◆ PROBLEM DETAILS: Find and copy every line in the records that includes the string "onCur".

=== Section Start ===

-- ==== Sys2Proof/Machine/State.lean ====
section
/-! DEFINITION. State.lean: every piece of state the spec gives the package, as plain data, the reasons a step can stop, and
the state after package reset (17 R403). The lease in execution stands in `cur`, the others in `rest`; `inbox` holds what
outside parties and firmware do next and `turn` what the device's own engines do in the current mc (DESIGN CHOICE, log entry 1). -/

namespace Sys2Proof.Machine

/-- Reasons a step stops the whole model: there is none. A trap, a park, a halt of a partition or a failed packet is a next
state, as the spec describes it. Safe. -/
inductive Fault where
  deriving DecidableEq, Repr

/-- Refusals of the model. -/
inductive Refusal where
  /-- An instruction whose arm gives no meaning yet. Safe. -/
  | notModelled (mnemonic : String)
  deriving DecidableEq, Repr

/-- A clock vector: entries [31:16] GEN, [15:0] count by AID (10 R251). -/
abbrev Vec := SMap W32

/-- The 128 lanes of one lane group's register, or one accumulator bank row. -/
abbrev Lanes := List W32

/-- The clock state of an agent (10 R251, R256). -/
structure Agent where
  count : Nat := 0
  dirty : Bool := false
  folded : Bool := false
  know : Vec := []
  deriving DecidableEq, Repr

/-- An entry of the loop stack (14 R345). -/
structure LoopEntry where
  idx : BitVec 5
  step : Int
  start : Int
  trips : Nat
  done : Nat
  body : Nat
  endOff : Nat
  deriving DecidableEq, Repr

/-- What a CT word waits for in step 5, beyond re-checking its condition (05 R98, 16 R369). -/
inductive CtWait where
  | none
  /-- A request or arrival is on its way or queued (ACQ, BARG, JOIN, QUIES, KILL, END, a shape instruction's first arrival). -/
  | sent
  /-- The change of a shape instruction falls due at this mc (12 R304-R309). -/
  | change (at_ : Nat)
  /-- BUPD: the counts that it reads from memory are here at this mc (13 R328). -/
  | counts (at_ : Nat) (cnt : List Nat)
  /-- BUPD: the flip falls due at this mc, with the snapshot counts and the old generation (13 R328). -/
  | flip (at_ : Nat) (gen : Nat) (cnt : List Nat)
  /-- LDS, STS, AMO, CAS: the walk of their page ends at this mc (18 R406). -/
  | walk (until_ : Nat)
  /-- JOIN: merges end at this mc (12 R294). -/
  | merging (at_ : Nat)
  deriving DecidableEq, Repr

/-- A word of a register whose stored copy has an error (04 R96): the file (0 main, 1 operand and last-result, 2 scalar, 3 shadow, 4
handle, 5 control, 6 accumulator row), the register, whether the error stands in the duplicate, or for an accumulator row is a double-bit
error, and the word: the lane by lane group of 128, or the column of an accumulator row; 0 in a scalar, handle or control register. -/
structure RegBad where
  file : Nat
  reg : Nat
  dup : Bool
  word : Nat := 0
  deriving DecidableEq, Repr
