-- ==== Sys2Proof/Machine/Mem.lean ====
section
/-! DEFINITION. Mem.lean: leases and partitions as parts of the state, the dies and their routes (08 R188), translation and
its checks (08 R197-R204), what a byte of a tier reads as and how it is written (encryption 08 R204, host lines 09 R225, the
two views 10 R241). -/

namespace Sys2Proof.Machine

abbrev Out := Host.Outcome State Fault Refusal

/-! ## Leases and partitions in the state -/

def State.onCur (s : State) (f : Lease → Lease) : State := { s with cur := f s.cur }
def State.onCt (s : State) (f : Ct → Ct) : State := s.onCur fun l => { l with ct := f l.ct }

/-- All leases, images and prologues that exist, in the order of their numbers. -/
def State.leases (s : State) : List Lease :=
  let all := if s.cur.st = .free then s.rest else s.cur :: s.rest
  all.foldl (fun acc l => (acc.takeWhile (fun x => decide (x.id < l.id))) ++ l :: acc.dropWhile (fun x => decide (x.id < l.id))) []

def State.lease? (s : State) (l : Nat) : Option Lease :=
  if s.cur.id = l && s.cur.st ≠ .free then some s.cur else s.rest.find? (fun x => x.id = l)

/-- Puts lease l in focus, if it exists. -/
def State.focus (s : State) (l : Nat) : State :=
  if s.cur.id = l then s
  else match s.rest.find? (fun x => x.id = l) with
    | none => s
    | some x => { s with cur := x, rest := (if s.cur.st = .free then [] else [s.cur]) ++ s.rest.filter (fun y => y.id ≠ l) }

/-- Changes every lease. -/
def State.mapLeases (s : State) (f : Lease → Lease) : State := { s with cur := f s.cur, rest := s.rest.map f }

/-- Does f with lease l in focus; nothing where there is no such lease. -/
def onLease (l : Nat) (s : State) (f : State → State) : State :=
  if (s.lease? l).isSome then f (s.focus l) else s

/-- Does f with lease l in focus and puts the former focus back. -/
def asLease (l : Nat) (s : State) (f : State → State) : State :=
  let old := s.cur.id
  (onLease l s f).focus old

/-- Removes lease l. -/
def State.dropLease (s : State) (l : Nat) : State :=
  if s.cur.id = l then { s with cur := {} } else { s with rest := s.rest.filter (fun x => x.id ≠ l) }

def State.part (s : State) (p : Nat) : Partition := sget {} p s.parts
def State.setPart (s : State) (p : Nat) (q : Partition) : State := { s with parts := sput p q s.parts }
def State.onPart (s : State) (p : Nat) (f : Partition → Partition) : State := s.setPart p (f (s.part p))

/-- The virtual function of partition p answers nothing: it is frozen (16 R374), or the package's records failed to verify and only
physical function 0 is exposed (17 R401). -/
def State.vfOff (s : State) (p : Nat) : Bool := (s.part p).vfFrozen || s.pfstat

/-- A request of partition p's host function: dropped once the function answers nothing. -/
def State.vf (s : State) (p : Nat) (f : State → State) : State := if s.vfOff p then s else f s

/-- A read by the host function; it completes with all ones where the function answers nothing. -/
def State.vfRead (s : State) (p : Nat) (f : State → W64 × State) : State :=
  let (v, s) := if s.vfOff p then (0xFFFFFFFFFFFFFFFF, s) else f s
  { s with out := s.out ++ [.barRead p v] }

/-- The complex that is active does not run, and so the one that stands by (17 R402). -/
def Firmware.activeFailed (f : Firmware) : Bool := if f.activeB then f.failedB else f.failedA
def Firmware.standbyFailed (f : Firmware) : Bool := if f.activeB then f.failedA else f.failedB

/-- A change of the firmware's state is a numbered entry of the state table (17 R402). -/
def State.fwWrote (s : State) : State := { s with fw := { s.fw with written := s.fw.written + 1 } }

/-- Takes the next number of the free counter (DESIGN CHOICE, log entry 7). -/
def State.nextFree (s : State) : Nat × State := (s.free, { s with free := s.free + 1 })

/-! ## Inherited settings of regions (12 R291; 10 R257) -/

def Partition.rcb? (q : Partition) (va : Nat) : Option Rcb := q.rcbs.find? (fun r => r.va = va)

/-- A region and its ancestors, nearest first. -/
def chainUp (q : Partition) : Nat → Nat → List Rcb
  | 0, _ => []
  | n + 1, va =>
    match q.rcb? va with
    | none => []
    | some r => r :: (if r.kind = 2 then [] else chainUp q n r.parent)
def Partition.chain (q : Partition) (va : Nat) : List Rcb := chainUp q 8 va
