-- ==== Sys2Proof/Machine/Ops.lean ====
section
/-! DEFINITION. Ops.lean: the operations that every family shares: scalar registers (04 R85, R86), token queues and credit
(01 R17-R20), completion signals and trace records (02 R36, 15 R362), the halt line (16 R372-R376), parking (16 R371), taking
a handled trap and its resume point (05 R99, R122; 16 R367-R369), and the path of a CT word from acceptance to completion
(05 R98, R100). -/

namespace Sys2Proof.Machine

/-! ## Scalar registers -/

/-- s0 reads zero; s24-s31 are the shadows while an interrupt handler runs (04 R85, R86). -/
def Ct.reg (c : Ct) (r : Nat) : W64 :=
  if r = 0 then 0 else if c.trapCtl.getLsbD 2 && 24 ≤ r then sget 0 r c.shadow else sget 0 r c.sregs

/-- The file that holds scalar register r now (04 R86, R96). -/
def Ct.fileOf (c : Ct) (r : Nat) : Nat := if c.trapCtl.getLsbD 2 && 24 ≤ r then 3 else 2

/-- A write to a register writes its duplicate too: no error is left in either copy (04 R96). -/
def Ct.rewritten (c : Ct) (file reg : Nat) : Ct :=
  if c.bad.isEmpty then c else { c with bad := c.bad.filter fun b => b.file ≠ file || b.reg ≠ reg }

def Ct.rewrittenIn (c : Ct) (file : Nat) (regs : List Nat) : Ct :=
  if c.bad.isEmpty then c else { c with bad := c.bad.filter fun b => b.file ≠ file || !regs.contains b.reg }

/-- A write to s0 is discarded (04 R85). -/
def Ct.setReg (c : Ct) (r : Nat) (v : W64) : Ct :=
  if r = 0 then c
  else if c.trapCtl.getLsbD 2 && 24 ≤ r then ({ c with shadow := sset 0 r v c.shadow }).rewritten 3 r
  else ({ c with sregs := sset 0 r v c.sregs }).rewritten 2 r

def State.reg (s : State) (r : BitVec 5) : W64 := s.cur.ct.reg r.toNat

/-- Writes a scalar result that later words may read `lat` mc after now (05 R100). -/
def State.wreg (s : State) (d : BitVec 5) (v : W64) (lat : Nat) : State :=
  s.onCt fun c =>
    let c := c.setReg d.toNat v
    if d = 0 then c else { c with ready := sset 0 d.toNat (s.datum + lat) c.ready }

def Ct.handle (c : Ct) (k : Nat) : Handle := sget 0 k c.handles
def State.handle (s : State) (k : Nat) : Handle := s.cur.ct.handle k
def State.setHandle (s : State) (k : Nat) (h : Handle) : State :=
  s.onCt fun c => ({ c with handles := sset 0 k (hMask h) c.handles }).rewritten 4 k

/-- Sets NSTAT bits (03 R83). -/
def State.flag (s : State) (f : Nat) : State :=
  s.onCt fun c => { c with nstat := c.nstat ||| BitVec.ofNat 64 f, nstatNow := c.nstatNow ||| BitVec.ofNat 64 f }

/-- An ordinary resume point (05 R99): the word's offset, ACCD, WDONE and IDX. -/
def Ct.resume (c : Ct) : W64 :=
  BitVec.ofNat 64 (c.idx % 4096 * 2 ^ 52 + (if c.wdone then 2 ^ 51 else 0) + (if c.accd then 2 ^ 50 else 0) +
    c.pc / 8 % 2 ^ 21 * 8)

/-- The CT word at an offset, as the fetch finds it. -/
def Lease.codeWord (l : Lease) (pc : Nat) : W64 := sget 0 (pc / 8) l.code

/-- The CT word at PC. -/
def Lease.ctWordAt (l : Lease) : W64 := l.codeWord l.ct.pc

/-- Resumes from a resume point (05 R99). IDX is ignored where the word is no ISSUE (05 R123). -/
def Lease.resumeAt (l : Lease) (r : W64) : Lease :=
  let pc := nbits r.toNat 23 3 * 8
  { l with ct := { l.ct with
    pc := pc, accd := eBit r 50, wdone := eBit r 51,
    idx := if opcodeOf (l.codeWord pc) = 0x38 then nbits r.toNat 63 52 else 0, wait := .none, begun := false } }

/-! ## Groups and schedule cycles (12 R301, 15 R353) -/

/-- The first parcel of the chained group of a lease. -/
def State.firstOf (s : State) : Nat → Lease → Lease
  | 0, l => l
  | n + 1, l => match l.chin.bind s.lease? with
    | some x => s.firstOf n x
    | none => l

def State.chainFrom (s : State) : Nat → Lease → List Nat
  | 0, l => [l.id]
  | n + 1, l => l.id :: (match l.chout.bind s.lease? with
    | some x => s.chainFrom n x
    | none => [])

/-- The leases of a lease's chained group, first parcel first. -/
def State.groupOf (s : State) (l : Lease) : List Nat := if l.prologue then [l.id] else s.chainFrom 16 (s.firstOf 16 l)

/-- The group identifier of 15 R353. -/
def State.gid (s : State) (l : Lease) : Nat :=
  if l.prologue then 0
  else
    let f := s.firstOf 16 l
    l.part * 2 ^ 10 + l.die * 2 ^ 7 + (4 * f.row + f.col) * 8

/-! ## The debugger's target, break bits and the input log (15 R354, R360, R364) -/

/-- The lease that DBGTGT names. -/
def State.targetOf (s : State) (p : Nat) : Option Lease :=
  s.leases.find? fun x => x.part = p && !x.prologue && x.aid = (s.part p).dbg.tgt.toNat % 4096

/-- The lease in focus belongs to the target group. -/
def State.targeted (s : State) : Bool :=
  !s.cur.prologue && match s.targetOf s.cur.part with
    | some t => (s.groupOf t).contains s.cur.id
    | none => false

/-- SLOT of the log entry of a landing in the window of lease l of a group: the parcel's place in the group above 27 bits of the offset
(DESIGN CHOICE, log entry 55). -/
def State.landSlot (s : State) (l : Lease) (off : Nat) : Nat := (s.groupOf l).idxOf l.id * 2 ^ 27 + off

/-- Bit k of the break bitmap. -/
def State.breakBit (s : State) (k : Nat) : Bool :=
  let a := nbits (s.part s.cur.part).dbg.bmap.toNat 56 3 * 8
  nbits (s.unitLe s.cur.part (a + k / 8) 1) (k % 8) (k % 8) = 1

/-- The 16 words of line n of the lease in focus take their break bits as the line is filled (15 R360). -/
def State.loadBreaks (n : Nat) (s : State) : State :=
  let bits := ((List.range 16).map fun k => 16 * n + k).filter fun w => s.targeted && s.breakBit (2 * w)
  s.onCur fun l => { l with brkCode := l.brkCode.filter (fun x => x.1 / 16 ≠ n) ++ bits.map fun w => (w, true) }

/-- The instruction-cache lines of the lease in focus are dropped (15 R360). -/
def State.dropLines (s : State) : State := s.onCur fun l => { l with icache := [], brkCode := [] }

def logSize (n : Nat) : Nat := (16 + n + 63) / 64 * 64

/-- A log entry: STREAM, LEN, SLOT, VC and the bytes, padded to 64. -/
def logEntry (st slot vc : Nat) (bs : List Byte) : List Byte :=
  packLe [(st, 1), (0, 1), (bs.length, 2), (slot, 4), (vc, 8)] ++ bs ++ List.replicate (logSize bs.length - 16 - bs.length) 0

/-- The input now offered is not taken: the group of the lease in focus stops first. -/
def State.askStop (s : State) (bit : Nat) : State :=
  s.onPart s.cur.part fun q => { q with dbg := { q.dbg with ask := q.dbg.ask ||| bit, who := s.cur.id } }

/-- The first entry of stream st at or after position pos of the log: position, LEN, SLOT, VC. -/
def State.logNext (s : State) (st : Nat) : Nat → Nat → Option (Nat × Nat × Nat × Nat)
  | 0, _ => none
  | n + 1, pos =>
    let d := (s.part s.cur.part).dbg
    if d.logLen.toNat ≤ pos then none
    else
      let f (o k : Nat) : Nat := s.unitLe s.cur.part (nbits d.log.toNat 56 6 * 64 + pos + o) k
      if f 0 1 = st then some (pos, f 2 2, f 4 4, f 8 8) else s.logNext st n (pos + logSize (f 2 2))

/-- The next log entry of source st for a replay in focus. -/
def State.replayNext (s : State) (st : Nat) : Option (Nat × Nat × Nat × Nat) :=
  let d := (s.part s.cur.part).dbg
  s.logNext st (d.logLen.toNat / 64 + 1) (sget 0 st (s.cur.replay.getD []))

/-- The entry at pos is used, by every parcel of the replay: the log is that of its group. -/
def State.replayTake (s : State) (st pos len : Nat) : List Byte × State :=
  let p := s.cur.part
  (s.unitRead p (nbits (s.part p).dbg.log.toNat 56 6 * 64 + pos + 16) len,
    s.mapLeases fun l => if l.part = p then { l with replay := l.replay.map fun m => sset 0 st (pos + logSize len) m } else l)

/-- Source st of a parcel's inputs may still ask for one: a remote writer, CT, or a stream with words or commands. -/
def Lease.mayAsk (l : Lease) (st : Nat) : Bool :=
  match st with
  | 1 => l.ld.ring.count ≠ 0 || l.cmds.any fun c => c.stream = .ld
  | 2 => l.cp.ring.count ≠ 0 || l.load.isSome
  | 3 => l.sd.ring.count ≠ 0 || l.cmds.any fun c => c.stream = .sd
  | _ => true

=== Section End ===

◆ TASK RESPONSE:
def State.onCur (s : State) (f : Lease → Lease) : State := { s with cur := f s.cur }
def State.onCt (s : State) (f : Ct → Ct) : State := s.onCur fun l => { l with ct := f l.ct }
  s.onCur fun l => { l with brkCode := l.brkCode.filter (fun x => x.1 / 16 ≠ n) ++ bits.map fun w => (w, true) }
def State.dropLines (s : State) : State := s.onCur fun l => { l with icache := [], brkCode := [] }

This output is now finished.